▶ DATA FOR THIS EXERCISE
-- ==== Sys2Proof/Certificates/Slice0/Obligations.lean ====
section
/-! DEFINITION. The statements for the provers, in the order of OBLIGATIONS.json. A result statement
gives the WHOLE next state, so it is also the frame of the command: every field not named keeps its
value. `doneState`, `checkedState` and `faultState` (Safety.lean) spell that state. -/

open Sys2Proof Sys2Proof.Machine

/-! ## Decoding and issuing -/

/-- One word of every operation, written out from the opcode map (spec 30_encoding.md section 2),
decodes to its command. -/
def Obligations.WordsDecodeAsTheMapSays : Prop :=
  decode 0b00010000#8 = .ok .lencNrz ∧ decode 0b00101000#8 = .ok .ldecAmi ∧
  decode 0b00110100#8 = .ok .lmapMan ∧ decode 0b01000100#8 = .ok .splitByte ∧
  decode 0b01010100#8 = .ok .protectCrc ∧ decode 0b01101001#8 = .ok .wrapBith ∧
  decode 0b01111000#8 = .ok .deframeBit ∧ decode 0b10001000#8 = .ok .checkHam ∧
  decode 0b10010000#8 = .ok .join ∧ decode 0b10100100#8 = .ok .modFsk

/-- Decode and encode agree on every command. -/
def Obligations.DecodeOfEncodeIsTheCommand : Prop := ∀ i : Instr, decode (encode i) = .ok i

/-- A word decodes exactly when R53 does not list it as reserved, which is when its fields pass the
checks of R45 to R49, and then it is the command's only word. `0xA8` decodes here whatever `HAS_QAM8`
is, although R56 makes it reserved on a block without 8-QAM: the decoder does not see the parameter,
and `exec` raises `IllegalCommand` there. That is the model's choice, notes/assumptions/17.md. -/
def Obligations.ExactlyTheLegalWordsDecode : Prop :=
  ∀ w : Byte,
    ((∃ i, decode w = .ok i) ↔ ¬ ReservedWord w) ∧
    ((fieldsOf w).wellFormed = true ↔ ¬ ReservedWord w) ∧
    ∀ i, decode w = .ok i → encode i = w

/-- A step runs the decoded command: when the host's next action is a write of `w` to `CMD`, the step
issues `w` with the action taken off the host's list, and issuing a word that decodes to `i` is
`exec i` (R26; the list is the model's, notes/assumptions/1.md). -/
def Obligations.StepRunsTheDecodedCommand : Prop :=
  ∀ (s : State) (rest : List HostAction) (w : Byte),
    s.host = .write (.cmd w) :: rest →
    step s = issue { s with host := rest } w ∧
    ∀ i, decode w = .ok i → step s = exec i { s with host := rest }

/-- R53, R56: writing a reserved word to `CMD` raises `IllegalCommand` and changes nothing else;
`0xA8` is reserved on a block without 8-QAM and runs `MOD.QAM8` on a block with it. -/
def Obligations.ReservedWordsRaiseIllegalCommand : Prop :=
  (∀ (s : State) (w : Byte), ReservedWord w → issue s w = .next (faultState s 0x01#8 0 0)) ∧
  (∀ s : State, s.hasQam8 = false → issue s 0xA8#8 = .next (faultState s 0x01#8 0 0)) ∧
  ∀ s : State, s.hasQam8 = true → issue s 0xA8#8 = exec .modQam8 s

/-- R54, R154: a command the block has, on a buffer of another kind, raises `KindMismatch` and
changes nothing else; whatever else is wrong. -/
def Obligations.WrongKindRaisesKindMismatch : Prop :=
  ∀ (i : Instr) (s : State), i.wellFormed s.hasQam8 = true → s.buf.kind ≠ i.inKind →
    exec i s = .next (faultState s 0x02#8 0 0)

/-! ## The whole machine -/

/-- Every command on every input has an outcome, and it is a next state (70_reset_and_hazards.md
section 3, R180). -/
def Obligations.EveryCommandHasANextState : Prop :=
  ∀ (i : Instr) (s : State), ∃ t, exec i s = .next t

/-- R152: a command that ends with `FAULT` set has written the four status registers as a fault entry
does and nothing else. -/
def Obligations.FaultingCommandsWriteOnlyTheStatusRegisters : Prop :=
  ∀ (i : Instr) (s t : State), exec i s = .next t → t.faultBit = true →
    ∃ (c : Cause) (k p : Nat), t = faultState s c.code k p

/-- R17, R18, R19, R46: a command that ends without fault leaves `CAUSE`, `FINFO` and `FPOS` 0, keeps
`STATUS[7:3]` and leaves `BUF` of its output kind; only a `CHECK` can leave `ERR` set, only
`CHECK.HAM` can leave `COR` set. -/
def Obligations.CompletedCommandsClearTheStatusRegisters : Prop :=
  ∀ (i : Instr) (s t : State), exec i s = .next t → t.faultBit = false →
    t.cause = 0#8 ∧ t.finfo = 0 ∧ t.fpos = 0 ∧ t.status &&& 0xF8#8 = s.status &&& 0xF8#8 ∧
    t.buf.kind = i.outKind ∧
    (t.errBit = true → i.op = .check) ∧ (t.corBit = true → i = .checkHam)

/-- The frame of every command: which command may write which register or buffer (R16, R20 to R24,
R134); parameters and everything of the host are written by no command. -/
def Obligations.EachRegisterHasItsOwnWriters : Prop :=
  ∀ (i : Instr) (s t : State), exec i s = .next t →
    (i.op ≠ .mod → t.sig = s.sig) ∧
    (i.op = .mod → t.buf = s.buf) ∧
    (i ≠ .modQam8 → t.sigNsym = s.sigNsym ∧ t.sigTime = s.sigTime) ∧
    (i ≠ .protectCrc → t.filltab = s.filltab) ∧
    (i.op ≠ .check → t.eflags = s.eflags) ∧
    (i ≠ .protectCrc → i ≠ .checkCrc → t.crcrem = s.crcrem) ∧
    (i ≠ .checkHam → t.syn = s.syn) ∧
    t.amp = s.amp ∧ t.f = s.f ∧ t.f1 = s.f1 ∧ t.f2 = s.f2 ∧ t.fmod = s.fmod ∧
    t.hasQam8 = s.hasQam8 ∧ t.host = s.host ∧ t.readLog = s.readLog ∧ t.freeCount = s.freeCount

/-- R162, R17: a fault sets `SF`; a step clears it only by the reset event (which the model has as an
action of the host, notes/assumptions/10.md), and that does; no command reads `STATUS`: with another
`STATUS` before, everything else after is the same, and so are the three bits a command rewrites. -/
def Obligations.StickyFaultIsClearedByResetOnly : Prop :=
  (∀ (i : Instr) (s t : State), exec i s = .next t → t.faultBit = true → t.sfBit = true) ∧
  (∀ s t : State, step s = .next t → s.sfBit = true → (∀ rest, s.host ≠ .reset :: rest) → t.sfBit = true) ∧
  (∀ (s t : State) (rest : List HostAction), s.host = .reset :: rest → step s = .next t → t.sfBit = false) ∧
  ∀ (i : Instr) (s t : State) (x : BitVec 8), exec i s = .next t →
    ∃ u, exec i { s with status := x } = .next u ∧ { u with status := t.status } = t ∧
      u.faultBit = t.faultBit ∧ u.errBit = t.errBit ∧ u.corBit = t.corBit

/-- Every step keeps the invariant, in every state that has it. -/
def Obligations.StepKeepsTheInvariant : Prop := StepKeeps StateInv

/-- The reset state has the invariant. -/
def Obligations.ResetMeetsTheInvariant : Prop := StateInv State.reset

/-! ## Reset and the host -/

/-- R29: the values every piece of the block's state has after the reset event. -/
def Obligations.ResetSetsEveryPieceOfState : Prop :=
  ∀ (s : State) (rest : List HostAction), s.host = .reset :: rest →
    ∃ t, step s = .next t ∧ t.buf = .bits [] ∧ t.sig = [] ∧ t.sigNsym = 0 ∧ t.sigTime = [] ∧
      t.status = 0x00#8 ∧ t.cause = 0x00#8 ∧ t.finfo = 0 ∧ t.fpos = 0 ∧ t.filltab = [] ∧
      t.eflags = [] ∧ t.crcrem = 0#32 ∧ t.syn = 0 ∧
      t.amp = none ∧ t.f = none ∧ t.f1 = none ∧ t.f2 = none ∧ t.fmod = none

/-- R28, R12, R22: a host write of a parameter register makes it written, a write of a read-only or
reserved register, of `FMOD` on a block without 8-QAM, or of `KIND = 3` is ignored. -/
def Obligations.HostRegisterWrites : Prop :=
  ∀ (s : State) (rest : List HostAction),
    (∀ v, s.host = .write (.param .amp v) :: rest → step s = .next { s with host := rest, amp := some v }) ∧
    (∀ v, s.host = .write (.param .f v) :: rest → step s = .next { s with host := rest, f := some v }) ∧
    (∀ v, s.host = .write (.param .f1 v) :: rest → step s = .next { s with host := rest, f1 := some v }) ∧
    (∀ v, s.host = .write (.param .f2 v) :: rest → step s = .next { s with host := rest, f2 := some v }) ∧
    (∀ v, s.host = .write (.param .fmod v) :: rest →
      step s = .next { s with host := rest, fmod := if s.hasQam8 then some v else s.fmod }) ∧
    (∀ r v, s.host = .write (.readOnly r v) :: rest → step s = .next { s with host := rest }) ∧
    (∀ j v, s.host = .write (.reserved j v) :: rest → step s = .next { s with host := rest }) ∧
    (s.host = .write (.kind 3#2) :: rest → step s = .next { s with host := rest })

/-- R40, R57: the host's writes of `BUF` and `FILLTAB` and `flip` write that and nothing else, and with
nothing to do the block is idle (R161). A write of `KIND` that changes the kind leaves `BUF` of the new
kind; its value is not stated (the model's choice, notes/assumptions/6.md). What is not the block's
state survives the reset event (notes/assumptions/10.md). -/
def Obligations.HostBufferWrites : Prop :=
  ∀ (s : State) (rest : List HostAction),
    (s.host = [] → step s = .next s) ∧
    (∀ b, s.host = .loadBuf b :: rest → step s = .next { s with host := rest, buf := b }) ∧
    (∀ t, s.host = .setFilltab t :: rest → step s = .next { s with host := rest, filltab := t }) ∧
    (∀ j u x v, s.host = .flip j :: rest → s.buf = .bits (u ++ x :: v) → u.length = j →
      step s = .next { s with host := rest, buf := .bits (u ++ (!x) :: v) }) ∧
    (s.host = .reset :: rest → ∃ t, step s = .next t ∧ t.hasQam8 = s.hasQam8 ∧ t.host = rest ∧
      t.readLog = s.readLog ∧ t.freeCount = s.freeCount) ∧
    ∀ (c : BitVec 2) (k : Kind), s.host = .write (.kind c) :: rest → kindOf c = some k →
      ∃ (b : Buf) (n : Nat), step s = .next { s with host := rest, buf := b, freeCount := n } ∧
        b.kind = k ∧ (s.buf.kind = k → b = s.buf)
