theorem finishCheck_eq_checkedState (s : State) (rs : List Checked) :
    s.finishCheck rs = checkedState s (rs.map fun r => (r.clean, r.err, r.cor)) := by
  simp only [State.finishCheck, State.complete, checkedState, List.map_map, List.any_map, statusDone_eq_add,
    eflag_eq_add]
  rfl

section Rules
variable {s t : State} {f g : List Frame} {x : Frame} {r : Raise}

/-! ## A `CHECK` that faults -/

theorem exec_checkPar_of_error (h : s.buf = .frames f) (hf : forFrames checkParFrame 0 f = .error r) :
    exec .checkPar s = .next (faultState s r.cause.code r.finfo r.fpos) := by
  change onFrames s _ = _
  rw [onFrames_of_frames h, hf]
  exact congrArg _ (enterFault_eq_faultState s r)

theorem exec_checkCrc_of_error (h : s.buf = .frames f)
    (hf : forFrames (checkCrcFrame s.filltab) 0 f = .error r) :
    exec .checkCrc s = .next (faultState s r.cause.code r.finfo r.fpos) := by
  change onFrames s _ = _
  rw [onFrames_of_frames h, hf]
  exact congrArg _ (enterFault_eq_faultState s r)

theorem exec_checkHam_of_error (h : s.buf = .frames f) (hf : forFrames checkHamFrame 0 f = .error r) :
    exec .checkHam s = .next (faultState s r.cause.code r.finfo r.fpos) := by
  change onFrames s _ = _
  rw [onFrames_of_frames h, hf]
  exact congrArg _ (enterFault_eq_faultState s r)

/-! ## `CHECK.CRC` of one frame -/

/-- What checking the CRC of a frame gives, with the fill recorded for it (R108). -/
def crcChecked (fill : Nat) (x : Frame) : Checked where
  clean := x.body.take (x.body.length - x.pad.toNat - 32 - fill)
  err := decide (polymod (stripped x) ≠ 0#32)
  cor := false

theorem checkCrcFrame_ok {tab : List Byte} {k : Nat}
    (h : x.pad.toNat + 32 + (tab.getD k 0#8).toNat ≤ x.body.length) :
    checkCrcFrame tab k x = .ok (crcChecked (tab.getD k 0#8).toNat x, polymod (stripped x)) := by
  have hlen := length_stripped x
  have hbody : (stripped x).take ((stripped x).length - 32) =
      x.body.take (x.body.length - x.pad.toNat - 32) := by
    rw [hlen, stripped, List.take_take, Nat.min_eq_left (by omega)]
  have hbodyLen : (x.body.take (x.body.length - x.pad.toNat - 32)).length =
      x.body.length - x.pad.toNat - 32 := List.length_take_of_le (by omega)
  have hclean : (x.body.take (x.body.length - x.pad.toNat - 32)).take
      (x.body.length - x.pad.toNat - 32 - (tab.getD k 0#8).toNat) =
      x.body.take (x.body.length - x.pad.toNat - 32 - (tab.getD k 0#8).toNat) := by
    rw [List.take_take, Nat.min_eq_left (by omega)]
  simp only [checkCrcFrame, stripPad_eq_stripped k (show x.pad.toNat ≤ x.body.length by omega), slice,
    List.drop_zero, fillAt, Config.crcBits, if_neg (show ¬ (stripped x).length < 32 by omega), hbody, hbodyLen,
    if_neg (show ¬ x.body.length - x.pad.toNat - 32 < (tab.getD k 0#8).toNat by omega), hclean, crcChecked]

theorem checkCrcFrame_tooShort {tab : List Byte} {k : Nat} (hpad : x.pad.toNat ≤ x.body.length)
    (h : x.body.length < x.pad.toNat + 32) : checkCrcFrame tab k x = .error ⟨.checkTooShort, k, 0⟩ := by
  have hlen := length_stripped x
  simp only [checkCrcFrame, stripPad_eq_stripped k hpad, Config.crcBits,
    if_pos (show (stripped x).length < 32 by omega)]

theorem checkCrcFrame_fillExceedsBody {tab : List Byte} {k : Nat} (h32 : x.pad.toNat + 32 ≤ x.body.length)
    (h : x.body.length < x.pad.toNat + 32 + (tab.getD k 0#8).toNat) :
    checkCrcFrame tab k x = .error ⟨.fillExceedsBody, k, 0⟩ := by
  have hlen := length_stripped x
  simp only [checkCrcFrame, stripPad_eq_stripped k (show x.pad.toNat ≤ x.body.length by omega), slice,
    List.drop_zero, fillAt, Config.crcBits, if_neg (show ¬ (stripped x).length < 32 by omega)]
  rw [if_pos (by rw [List.length_take]; omega)]

theorem checkCrcFrame_padExceedsBody {tab : List Byte} {k : Nat} (h : x.body.length < x.pad.toNat) :
    checkCrcFrame tab k x = .error ⟨.padExceedsBody, k, 0⟩ := by
  simp [checkCrcFrame, stripPad_error h]

/-! ## The other checks of one frame, where they fault -/

theorem checkParFrame_padExceedsBody {k : Nat} (h : x.body.length < x.pad.toNat) :
    checkParFrame k x = .error ⟨.padExceedsBody, k, 0⟩ := by
  simp [checkParFrame, stripPad_error h]

theorem checkParFrame_tooShort {k : Nat} (h : x.body.length = x.pad.toNat) :
    checkParFrame k x = .error ⟨.checkTooShort, k, 0⟩ := by
  have hlen : (stripped x).length = 0 := by rw [length_stripped]; omega
  simp only [checkParFrame, stripPad_eq_stripped k h.ge, if_pos hlen]

theorem checkHamFrame_padExceedsBody {k : Nat} (h : x.body.length < x.pad.toNat) :
    checkHamFrame k x = .error ⟨.padExceedsBody, k, 0⟩ := by
  simp [checkHamFrame, stripPad_error h]

theorem checkHamFrame_ok {k : Nat} (h : x.pad.toNat ≤ x.body.length) :
    checkHamFrame k x = .ok (checkHam (stripped x)) := by
  simp only [checkHamFrame, stripPad_eq_stripped k h]

/-! ## `CHECK.CRC` of all frames -/

/-- The hypothesis of R108 at the frame of an index. -/
theorem longEnough_of_getElem? {tab : List Byte}
    (hf : ∀ k, k < f.length → (f.getD k default).pad.toNat + 32 + (tab.getD k 0#8).toNat
      ≤ (f.getD k default).body.length) {k : Nat} (hk : f[k]? = some x) :
    x.pad.toNat + 32 + (tab.getD k 0#8).toNat ≤ x.body.length := by
  obtain ⟨hlt, -⟩ := List.getElem?_eq_some_iff.mp hk
  simpa [hk] using hf k hlt

theorem exec_checkCrc (h : s.buf = .frames f)
    (hf : ∀ k, k < f.length → (f.getD k default).pad.toNat + 32 + (s.filltab.getD k 0#8).toNat
      ≤ (f.getD k default).body.length) :
    exec .checkCrc s = .next
      { s.finishCheck (f.mapIdx fun k x => crcChecked (s.filltab.getD k 0#8).toNat x) with
        crcrem := f.getLast?.elim s.crcrem fun x => polymod (stripped x) } := by
  have hall := forFrames_ok (g := checkCrcFrame s.filltab)
    (h := fun k x => (crcChecked (s.filltab.getD k 0#8).toNat x, polymod (stripped x))) 0 f fun k x hk =>
      checkCrcFrame_ok (by simpa using longEnough_of_getElem? hf hk)
  change onFrames s _ = _
  rw [onFrames_of_frames h, hall]
  have hfst : ((f.mapIdx fun k x => (crcChecked (s.filltab.getD k 0#8).toNat x, polymod (stripped x))).map
      Prod.fst) = f.mapIdx fun k x => crcChecked (s.filltab.getD k 0#8).toNat x :=
    List.ext_getElem (by simp) (by simp)
  have hsnd : ((f.mapIdx fun k x => (crcChecked (s.filltab.getD k 0#8).toNat x, polymod (stripped x))).map
      Prod.snd) = f.map fun x => polymod (stripped x) :=
    List.ext_getElem (by simp) (by simp)
  simp only [settle_ok, Nat.zero_add, hfst, hsnd, lastOr_map]

/-- One frame without padding, as `PROTECT.CRC` leaves it. -/
theorem exec_checkCrc_unpadded {b : BitSeq} (h : s.buf = .frames [⟨b, 0#8⟩])
    (hb : 32 + (s.filltab.getD 0 0#8).toNat ≤ b.length) :
    exec .checkCrc s = .next
      { s.finishCheck [⟨b.take (b.length - 32 - (s.filltab.getD 0 0#8).toNat),
          decide (polymod b ≠ 0#32), false⟩] with crcrem := polymod b } := by
  have hstrip : stripped ⟨b, 0#8⟩ = b := by simp [stripped]
  rw [exec_checkCrc h (by simpa using hb)]
  simp [crcChecked, hstrip]

end Rules

/-! ## The statements -/

/-- Settles O43. -/
theorem checkParReportsOddOnes : Obligations.CheckParReportsOddOnes := by
  refine ⟨by decide, kindChecked_of_ne_modQam8 (by decide), fun s f h hf => ?_⟩
  have hclean : ∀ x : Frame, (stripped x).dropLast = x.body.take (x.body.length - x.pad.toNat - 1) := by
    intro x
    rw [List.dropLast_eq_take, length_stripped, stripped, List.take_take, Nat.min_eq_left (by omega)]
  rw [exec_checkPar h hf, finishCheck_eq_checkedState, List.map_map]
  simp only [Function.comp_def, parChecked, hclean]
  rfl

/-- Settles O49. -/
theorem checkCrcReportsTheResidue : Obligations.CheckCrcReportsTheResidue := by
  refine ⟨by decide, kindChecked_of_ne_modQam8 (by decide), fun s f h hf => ?_⟩
  have hmap : (f.mapIdx fun k x => crcChecked (s.filltab.getD k 0#8).toNat x).map
      (fun r => (r.clean, r.err, r.cor)) = f.mapIdx fun k x =>
        (x.body.take (x.body.length - x.pad.toNat - 32 - (s.filltab.getD k 0#8).toNat),
          decide (polymod (x.body.take (x.body.length - x.pad.toNat)) ≠ 0#32), false) :=
    List.ext_getElem (by simp) fun k _ _ => by
      rw [List.getElem_map, List.getElem_mapIdx, List.getElem_mapIdx]
      rfl
  rw [exec_checkCrc h hf, finishCheck_eq_checkedState, hmap]
  cases f.getLast? <;> rfl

▶ YOUR TASK
A line belongs in the answer if it contains the word "decide"; copy every such line from the data above.

▶ WRITTEN ANSWER
  err := decide (polymod (stripped x) ≠ 0#32)
          decide (polymod b ≠ 0#32), false⟩] with crcrem := polymod b } := by
  refine ⟨by decide, kindChecked_of_ne_modQam8 (by decide), fun s f h hf => ?_⟩
  refine ⟨by decide, kindChecked_of_ne_modQam8 (by decide), fun s f h hf => ?_⟩
          decide (polymod (x.body.take (x.body.length - x.pad.toNat)) ≠ 0#32), false) :=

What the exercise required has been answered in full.